### Information given
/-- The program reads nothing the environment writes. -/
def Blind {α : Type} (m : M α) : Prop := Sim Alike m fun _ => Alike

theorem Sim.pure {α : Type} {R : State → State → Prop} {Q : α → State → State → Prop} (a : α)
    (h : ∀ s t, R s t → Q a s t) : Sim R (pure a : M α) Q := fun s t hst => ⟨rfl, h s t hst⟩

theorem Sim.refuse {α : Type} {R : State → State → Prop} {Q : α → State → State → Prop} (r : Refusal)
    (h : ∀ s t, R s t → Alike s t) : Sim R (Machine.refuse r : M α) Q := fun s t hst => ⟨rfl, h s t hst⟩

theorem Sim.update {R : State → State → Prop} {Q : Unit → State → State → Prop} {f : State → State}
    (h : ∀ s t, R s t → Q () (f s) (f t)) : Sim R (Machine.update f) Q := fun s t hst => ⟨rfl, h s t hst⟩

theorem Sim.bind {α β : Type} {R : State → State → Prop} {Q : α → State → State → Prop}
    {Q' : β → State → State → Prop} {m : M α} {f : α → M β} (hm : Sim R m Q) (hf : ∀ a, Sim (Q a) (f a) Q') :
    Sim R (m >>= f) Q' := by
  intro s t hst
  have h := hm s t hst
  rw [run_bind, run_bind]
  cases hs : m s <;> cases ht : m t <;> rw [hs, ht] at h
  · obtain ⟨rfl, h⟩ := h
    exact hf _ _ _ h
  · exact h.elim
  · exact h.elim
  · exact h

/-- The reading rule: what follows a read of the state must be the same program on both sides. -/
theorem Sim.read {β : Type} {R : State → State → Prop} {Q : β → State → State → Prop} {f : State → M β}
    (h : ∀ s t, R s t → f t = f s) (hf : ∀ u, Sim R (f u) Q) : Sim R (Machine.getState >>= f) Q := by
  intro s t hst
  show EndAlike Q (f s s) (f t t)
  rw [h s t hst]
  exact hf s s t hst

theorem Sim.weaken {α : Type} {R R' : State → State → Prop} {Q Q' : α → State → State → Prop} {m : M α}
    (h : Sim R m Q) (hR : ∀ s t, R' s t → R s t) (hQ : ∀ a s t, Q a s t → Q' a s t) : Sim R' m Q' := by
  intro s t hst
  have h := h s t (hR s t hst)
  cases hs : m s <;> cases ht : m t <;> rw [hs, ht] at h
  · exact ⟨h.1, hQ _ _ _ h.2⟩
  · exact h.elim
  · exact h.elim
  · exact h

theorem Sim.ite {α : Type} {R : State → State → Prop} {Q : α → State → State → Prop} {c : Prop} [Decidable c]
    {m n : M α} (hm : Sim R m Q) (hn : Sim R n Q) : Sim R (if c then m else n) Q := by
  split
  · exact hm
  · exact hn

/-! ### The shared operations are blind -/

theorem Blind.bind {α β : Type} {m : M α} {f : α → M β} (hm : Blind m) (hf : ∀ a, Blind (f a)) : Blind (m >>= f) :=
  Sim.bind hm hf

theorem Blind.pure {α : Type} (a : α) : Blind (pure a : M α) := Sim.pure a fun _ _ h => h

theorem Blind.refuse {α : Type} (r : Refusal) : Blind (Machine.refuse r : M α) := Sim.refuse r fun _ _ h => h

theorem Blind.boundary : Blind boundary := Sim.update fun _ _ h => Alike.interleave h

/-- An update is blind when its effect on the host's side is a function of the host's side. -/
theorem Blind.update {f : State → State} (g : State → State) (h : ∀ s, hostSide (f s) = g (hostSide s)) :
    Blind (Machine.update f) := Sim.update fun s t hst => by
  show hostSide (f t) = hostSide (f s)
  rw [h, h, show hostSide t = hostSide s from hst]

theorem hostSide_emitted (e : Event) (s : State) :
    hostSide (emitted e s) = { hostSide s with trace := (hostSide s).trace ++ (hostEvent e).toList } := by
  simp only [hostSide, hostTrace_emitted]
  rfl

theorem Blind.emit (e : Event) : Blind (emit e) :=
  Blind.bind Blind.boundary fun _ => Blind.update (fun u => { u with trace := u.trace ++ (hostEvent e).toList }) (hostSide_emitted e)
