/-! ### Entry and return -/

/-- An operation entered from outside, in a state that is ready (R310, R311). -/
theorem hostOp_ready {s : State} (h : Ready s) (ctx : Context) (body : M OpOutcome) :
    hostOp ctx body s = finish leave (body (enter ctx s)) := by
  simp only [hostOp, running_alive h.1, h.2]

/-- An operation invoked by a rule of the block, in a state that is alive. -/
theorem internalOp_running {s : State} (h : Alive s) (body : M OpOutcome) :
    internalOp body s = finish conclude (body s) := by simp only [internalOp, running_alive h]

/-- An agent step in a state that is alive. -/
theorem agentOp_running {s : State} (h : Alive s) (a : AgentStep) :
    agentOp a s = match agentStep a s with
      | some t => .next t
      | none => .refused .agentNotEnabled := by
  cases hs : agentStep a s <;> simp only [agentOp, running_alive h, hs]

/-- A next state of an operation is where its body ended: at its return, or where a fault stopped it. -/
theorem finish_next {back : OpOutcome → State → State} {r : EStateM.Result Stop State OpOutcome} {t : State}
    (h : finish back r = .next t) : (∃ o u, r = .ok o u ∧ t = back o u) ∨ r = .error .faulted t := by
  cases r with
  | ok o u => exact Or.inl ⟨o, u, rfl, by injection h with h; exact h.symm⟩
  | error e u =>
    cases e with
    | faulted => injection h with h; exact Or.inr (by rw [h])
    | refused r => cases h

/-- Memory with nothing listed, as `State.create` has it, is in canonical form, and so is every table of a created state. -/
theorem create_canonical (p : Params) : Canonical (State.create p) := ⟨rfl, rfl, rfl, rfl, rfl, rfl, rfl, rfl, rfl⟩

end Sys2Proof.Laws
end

### The task
Within the data above, the span starting at the line containing "theorem Blind.emit (e" and ending at the line containing "hostOp ctx body" is to be retyped exactly, with no other lines.

### Task solution
theorem Blind.emit (e : Event) : Blind (emit e) :=
  Blind.bind Blind.boundary fun _ => Blind.update (fun u => { u with trace := u.trace ++ (hostEvent e).toList }) (hostSide_emitted e)
/-! ### Entry and return -/

/-- An operation entered from outside, in a state that is ready (R310, R311). -/
theorem hostOp_ready {s : State} (h : Ready s) (ctx : Context) (body : M OpOutcome) :
    hostOp ctx body s = finish leave (body (enter ctx s)) := by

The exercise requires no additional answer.